You can rate this PIR and provide any feedback using our quick 3-question survey: https://aka.ms/AzPIR/1K80-N_8
13
Watch our 'Azure Incident Retrospective' video about this incident: https://aka.ms/AIR/4L44-3F0
What happened?
Between 00:00 UTC and 23:35 UTC on 13 July 2024, an issue during a cleanup operation caused a subset of critical resources to be deleted, which impacted the Azure OpenAI (AOAI) service across multiple regions. A subset of customers experienced errors when calling the Azure OpenAI endpoints and may have experienced issues, such as 5xx errors when accessing their Azure OpenAI service resources, in 14 of the 28 regions that offer AOAI – specifically Australia East, Brazil South, Canada Central, Canada East, East US 2, France Central, Korea Central, North Central US, Norway East, Poland Central, South Africa North, South India, Sweden Central and UK South.
Between 01:00 UTC on 13 July 2024 and 16:54 UTC on 15 July 2024, new Standard (Pay-As-You-Go) fine-tuned model deployments were unavailable in a subset of regions, and deployment deletions may not have been effective. This impacted four regions, specifically East US 2, North Central US, Sweden Central, and Switzerland West. However, clients could utilize inference endpoints for their currently deployed models within these regions.
There was no data loss to Retrieval-augmented generation (RAG) or fine-tuning models due to this event.
What went wrong and why?
Our Azure OpenAI service leverages an internal automation system to create and manage Azure resources that are needed by the service. These resources include Azure GPU Virtual Machines (VMs) that host the OpenAI large language models (LLMs) and Azure Machine Learning workspaces that host the managed online endpoints responsible for serving backend inferencing requests. The automation service is also responsible for orchestrating the deployment and managing the lifecycle of fine-tuned models.

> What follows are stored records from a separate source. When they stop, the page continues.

/-- After a capturing edge the view lags no further behind than before it. -/
theorem ChainInv.viewLag_capture (h : ChainInv b remote reg old chain) (hr : remote < 2 * b.capacity)
    (hx : x = reg ∨ x = old) : viewLag b remote (x :: chain.dropLast) ≤ viewLag b remote chain := by
  refine viewLag_le (List.cons_ne_nil _ _) (List.forall_mem_cons.mpr ⟨?_, fun g hg =>
    h.codeLag_le_viewLag hl (List.mem_cons_of_mem _ (List.mem_of_mem_dropLast hg))⟩)
  rcases hx with rfl | rfl
  · rw [h.1, codeLag_gray hl ha hr, occ_self]
    exact Nat.zero_le _
  · exact h.codeLag_le_viewLag hl List.mem_cons_self

/-- A stage that is taken along by a sync step lags as far behind as the step's target. -/
theorem codeLag_catchUp (hx : x < 2 * b.capacity) :
    codeLag b remote (catchUp b.capacity b.counterWidth remote x g)
      = min (occ b.capacity remote x) (codeLag b remote g) := by
  unfold catchUp
  split
  · rw [codeLag_gray hl ha hx]
    exact (min_eq_left (Nat.le_of_lt ‹_›)).symm
  · exact (min_eq_right (Nat.le_of_not_lt ‹_›)).symm

theorem catchUp_code_lt (hx : x < 2 * b.capacity) (hg : g < 2 ^ b.counterWidth) :
    catchUp b.capacity b.counterWidth remote x g < 2 ^ b.counterWidth := by
  unfold catchUp
  split
  · exact gray_code_lt hl ha hx
  · exact hg

/-- A sync step takes every code that lags behind its target along (R65, R66). -/
theorem ChainInv.catchUp (h : ChainInv b remote reg old chain) (hx : x < 2 * b.capacity) :
    ChainInv b remote reg (catchUp b.capacity b.counterWidth remote x old)
      (chain.map (catchUp b.capacity b.counterWidth remote x)) := by
  obtain ⟨hreg, hlen, hcode, hpair, hold⟩ := chainInv_iff.mp h
  refine chainInv_iff.mpr ⟨hreg, by rw [List.length_map, hlen], ?_, ?_, ?_⟩
  · rw [← List.map_cons]
    exact List.forall_mem_map.mpr fun g hg => catchUp_code_lt hl ha hx (hcode g hg)
  · rw [← List.map_cons, List.pairwise_map]
    refine hpair.imp fun hle => ?_
    rw [codeLag_catchUp hl ha hx, codeLag_catchUp hl ha hx]
    omega
  · rw [codeLag_catchUp hl ha hx]
    omega

theorem ChainInv.viewLag_catchUp (h : ChainInv b remote reg old chain) (hx : x < 2 * b.capacity) :
    viewLag b remote (chain.map (Machine.catchUp b.capacity b.counterWidth remote x)) ≤ viewLag b remote chain := by
  refine viewLag_le (by simpa using h.ne_nil hl) (List.forall_mem_map.mpr fun g hg => ?_)
  have hle := h.codeLag_le_viewLag hl (List.mem_cons_of_mem _ hg)
  rw [codeLag_catchUp hl ha hx]
  omega
end

/-- The chain as it is full of the code that it would have captured last. -/
theorem ChainInv.refill (h : ChainInv b remote reg old chain) :
    ChainInv b remote reg old (List.replicate b.nSync old) := by
  obtain ⟨hreg, -, hcode, -, hold⟩ := chainInv_iff.mp h
  rw [chainInv_iff, ← List.replicate_succ]
  refine ⟨hreg, List.length_replicate, fun g hg => ?_, List.pairwise_replicate.mpr (.inr (Nat.le_refl _)), hold⟩
  rw [List.eq_of_mem_replicate hg]
  exact hcode old List.mem_cons_self

theorem ChainInv.viewLag_refill (h : ChainInv b remote reg old chain) (hl : b.legal = true) :
    viewLag b remote (List.replicate b.nSync old) ≤ viewLag b remote chain := by
  refine viewLag_le (h.refill.ne_nil hl) fun g hg => ?_
  rw [List.eq_of_mem_replicate hg]
  exact h.codeLag_le_viewLag hl List.mem_cons_self

end Sys2Proof.Machine
end

section
/-! SUPPORT. What keeps the block invariant (R26, R30, R37, R67): storing, taking, a capturing edge, a sync step and the
reset input, each once. -/

namespace Sys2Proof.Machine

variable {s t : State}

/-! ### The counters' invariant in each clocking -/

/-- In SYNC mode the counters' invariant is R26's bound alone. -/
theorem countersInv_sync_iff (hk : s.build.clocking = .sync) : CountersInv s ↔ s.occupancy ≤ s.cap := by
  have hc := sync_counts hk
  simp [CountersInv, hk, hc.1, hc.2]

/-- In ASYNC mode it is that of the two halves of the crossing, with a bound on how far each view lags behind. -/
theorem countersInv_async_iff (hl : s.build.legal = true) (hk : s.build.clocking = .async)
    (hp : s.pushed < 2 * s.cap) (hq : s.popped < 2 * s.cap) : CountersInv s ↔
      ChainInv s.build s.popped s.poppedGray s.poppedGrayOld s.rsync
        ∧ ChainInv s.build s.pushed s.pushedGray s.pushedGrayOld s.wsync
        ∧ s.occupancy + viewLag s.build s.popped s.rsync ≤ s.cap
        ∧ viewLag s.build s.pushed s.wsync ≤ s.occupancy := by
  have hcap : 1 ≤ s.cap := (legal_facts hl).1
  have hcounts : s.pCount = occ s.cap s.pushed s.poppedSeenP ∧ s.cCount = occ s.cap s.pushedSeenC s.popped := by
    simp [State.pCount, State.cCount, State.poppedView, State.pushedView, hk]
  have hlagP : viewLag s.build s.popped s.rsync = occ s.cap s.popped s.poppedSeenP := rfl
  have hlagC : viewLag s.build s.pushed s.wsync = occ s.cap s.pushed s.pushedSeenC := rfl
  rw [hlagP, hlagC]
  unfold CountersInv State.occupancy
  rw [hcounts.1, hcounts.2]
  constructor
  · rintro ⟨-, hle, hfull, hempty, hchains⟩
    obtain ⟨hr, hw⟩ := hchains hk
    have hviewP : s.poppedSeenP < 2 * s.cap := seen_lt hl hk hr
    have hviewC : s.pushedSeenC < 2 * s.cap := seen_lt hl hk hw
    have hsplitP := occ_split hq hviewP hle
    have hsplitC := occ_split_left hp hq hviewC hempty
    exact ⟨hr, hw, by omega, by omega⟩
  · rintro ⟨hr, hw, hroom, hseen⟩
    have hviewP : s.poppedSeenP < 2 * s.cap := seen_lt hl hk hr
    have hviewC : s.pushedSeenC < 2 * s.cap := seen_lt hl hk hw
    have hjoin := occ_join hp hq hviewP (by omega)
    have hbetween := occ_between hq hviewC hseen
    exact ⟨by omega, by omega, by omega, hbetween, fun _ => ⟨hr, hw⟩⟩

/-- The live slots have values exactly when every entry of the contents has (R37, R38). -/
theorem liveSlots_iff : (∀ k < s.occupancy, (s.slot (idx s.cap (advance s.cap s.popped k))).isSome = true)
    ↔ ∀ o ∈ contents s, o.isSome = true := by
  simp [contents]

/-! ### Storing and taking -/

theorem BlockInv.runningInv (h : BlockInv s) (hr : Running s) : RunningInv s := h.2.2.2.2.1 hr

While the automation service itself is a regional service, it uses a global configuration file in a code repository to define the state of the Azure resources needed for Azure OpenAI in all regions. As the service grew its footprint at a highly accelerated rate, multiple components started to leverage the same resource structure to enable new scenarios. Over time, some Azure resource groups grew to contain two different types of resources – those managed by the automation, and those not known by the automation. This discrepancy resulted in inconsistencies between which resources were provisioned in the AOAI production subscription, and which resources the automation’s configuration file identified as existing in the subscription. A specific instance of the inconsistency states that 14 resource groups defined in the repository configuration file contained only resources that are no longer needed by the service, but they actually contained sub resources that include the GPU Compute VMs and Model Endpoints needed by the service. It’s worth calling out that these Model Endpoints support both Pay-As-You-Go (PayGo) and Processing Throughput Unit (PTU) offers.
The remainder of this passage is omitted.